Take the data below and extract the lines from the one with "def soGate : Exec" to the one with "if (s.partAt part).replay = .replay then", inclusive, exactly as written.

(Saved data entries)
######
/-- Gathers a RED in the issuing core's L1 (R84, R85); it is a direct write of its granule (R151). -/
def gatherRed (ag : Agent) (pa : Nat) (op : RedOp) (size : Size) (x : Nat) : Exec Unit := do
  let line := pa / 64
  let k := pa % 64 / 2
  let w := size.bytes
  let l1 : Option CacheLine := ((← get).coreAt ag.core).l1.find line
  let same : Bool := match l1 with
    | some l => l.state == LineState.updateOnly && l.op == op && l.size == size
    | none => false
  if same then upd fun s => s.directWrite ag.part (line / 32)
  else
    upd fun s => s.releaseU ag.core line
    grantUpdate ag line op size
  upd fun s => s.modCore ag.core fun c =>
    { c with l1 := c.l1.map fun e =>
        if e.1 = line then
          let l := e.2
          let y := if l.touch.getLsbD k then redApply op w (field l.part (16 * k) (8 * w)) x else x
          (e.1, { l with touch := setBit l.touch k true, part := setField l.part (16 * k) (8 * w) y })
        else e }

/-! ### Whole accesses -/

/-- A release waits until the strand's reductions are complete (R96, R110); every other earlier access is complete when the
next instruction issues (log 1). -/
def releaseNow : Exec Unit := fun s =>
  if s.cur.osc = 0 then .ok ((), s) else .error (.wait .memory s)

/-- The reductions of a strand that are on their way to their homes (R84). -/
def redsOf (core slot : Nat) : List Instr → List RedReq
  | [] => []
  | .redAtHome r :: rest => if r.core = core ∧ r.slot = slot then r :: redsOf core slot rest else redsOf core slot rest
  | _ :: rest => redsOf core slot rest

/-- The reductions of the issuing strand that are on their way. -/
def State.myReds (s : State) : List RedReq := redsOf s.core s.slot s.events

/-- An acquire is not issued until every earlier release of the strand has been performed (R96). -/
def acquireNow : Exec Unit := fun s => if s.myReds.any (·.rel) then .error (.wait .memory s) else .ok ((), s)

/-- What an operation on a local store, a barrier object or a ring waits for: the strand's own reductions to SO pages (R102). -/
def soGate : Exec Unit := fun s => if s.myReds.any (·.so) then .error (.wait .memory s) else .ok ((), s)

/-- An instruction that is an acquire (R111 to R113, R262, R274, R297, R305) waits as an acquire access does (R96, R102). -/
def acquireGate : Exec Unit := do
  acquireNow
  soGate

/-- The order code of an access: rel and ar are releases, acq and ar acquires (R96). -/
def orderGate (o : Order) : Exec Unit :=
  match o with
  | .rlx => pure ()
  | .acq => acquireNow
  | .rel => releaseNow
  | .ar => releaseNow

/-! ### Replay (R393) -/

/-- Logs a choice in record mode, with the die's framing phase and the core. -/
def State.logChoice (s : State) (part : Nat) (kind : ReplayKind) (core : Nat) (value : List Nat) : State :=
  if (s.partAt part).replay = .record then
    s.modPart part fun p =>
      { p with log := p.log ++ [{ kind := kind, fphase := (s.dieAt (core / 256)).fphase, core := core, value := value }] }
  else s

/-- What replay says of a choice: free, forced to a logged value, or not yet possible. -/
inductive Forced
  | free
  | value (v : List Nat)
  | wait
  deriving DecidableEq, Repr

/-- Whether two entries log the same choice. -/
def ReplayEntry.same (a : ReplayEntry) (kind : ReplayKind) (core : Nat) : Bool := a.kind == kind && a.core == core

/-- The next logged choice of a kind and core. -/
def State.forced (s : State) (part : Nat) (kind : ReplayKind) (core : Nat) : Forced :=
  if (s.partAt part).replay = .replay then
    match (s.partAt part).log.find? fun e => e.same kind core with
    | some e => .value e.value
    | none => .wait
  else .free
######
● Written solution
def soGate : Exec Unit := fun s => if s.myReds.any (·.so) then .error (.wait .memory s) else .ok ((), s)

/-- An instruction that is an acquire (R111 to R113, R262, R274, R297, R305) waits as an acquire access does (R96, R102). -/
def acquireGate : Exec Unit := do
  acquireNow
  soGate

/-- The order code of an access: rel and ar are releases, acq and ar acquires (R96). -/
def orderGate (o : Order) : Exec Unit :=
  match o with
  | .rlx => pure ()
  | .acq => acquireNow
  | .rel => releaseNow
  | .ar => releaseNow

/-! ### Replay (R393) -/

/-- Logs a choice in record mode, with the die's framing phase and the core. -/
def State.logChoice (s : State) (part : Nat) (kind : ReplayKind) (core : Nat) (value : List Nat) : State :=
  if (s.partAt part).replay = .record then
    s.modPart part fun p =>
      { p with log := p.log ++ [{ kind := kind, fphase := (s.dieAt (core / 256)).fphase, core := core, value := value }] }
  else s

/-- What replay says of a choice: free, forced to a logged value, or not yet possible. -/
inductive Forced
  | free
  | value (v : List Nat)
  | wait
  deriving DecidableEq, Repr

/-- Whether two entries log the same choice. -/
def ReplayEntry.same (a : ReplayEntry) (kind : ReplayKind) (core : Nat) : Bool := a.kind == kind && a.core == core

/-- The next logged choice of a kind and core. -/
def State.forced (s : State) (part : Nat) (kind : ReplayKind) (core : Nat) : Forced :=
  if (s.partAt part).replay = .replay then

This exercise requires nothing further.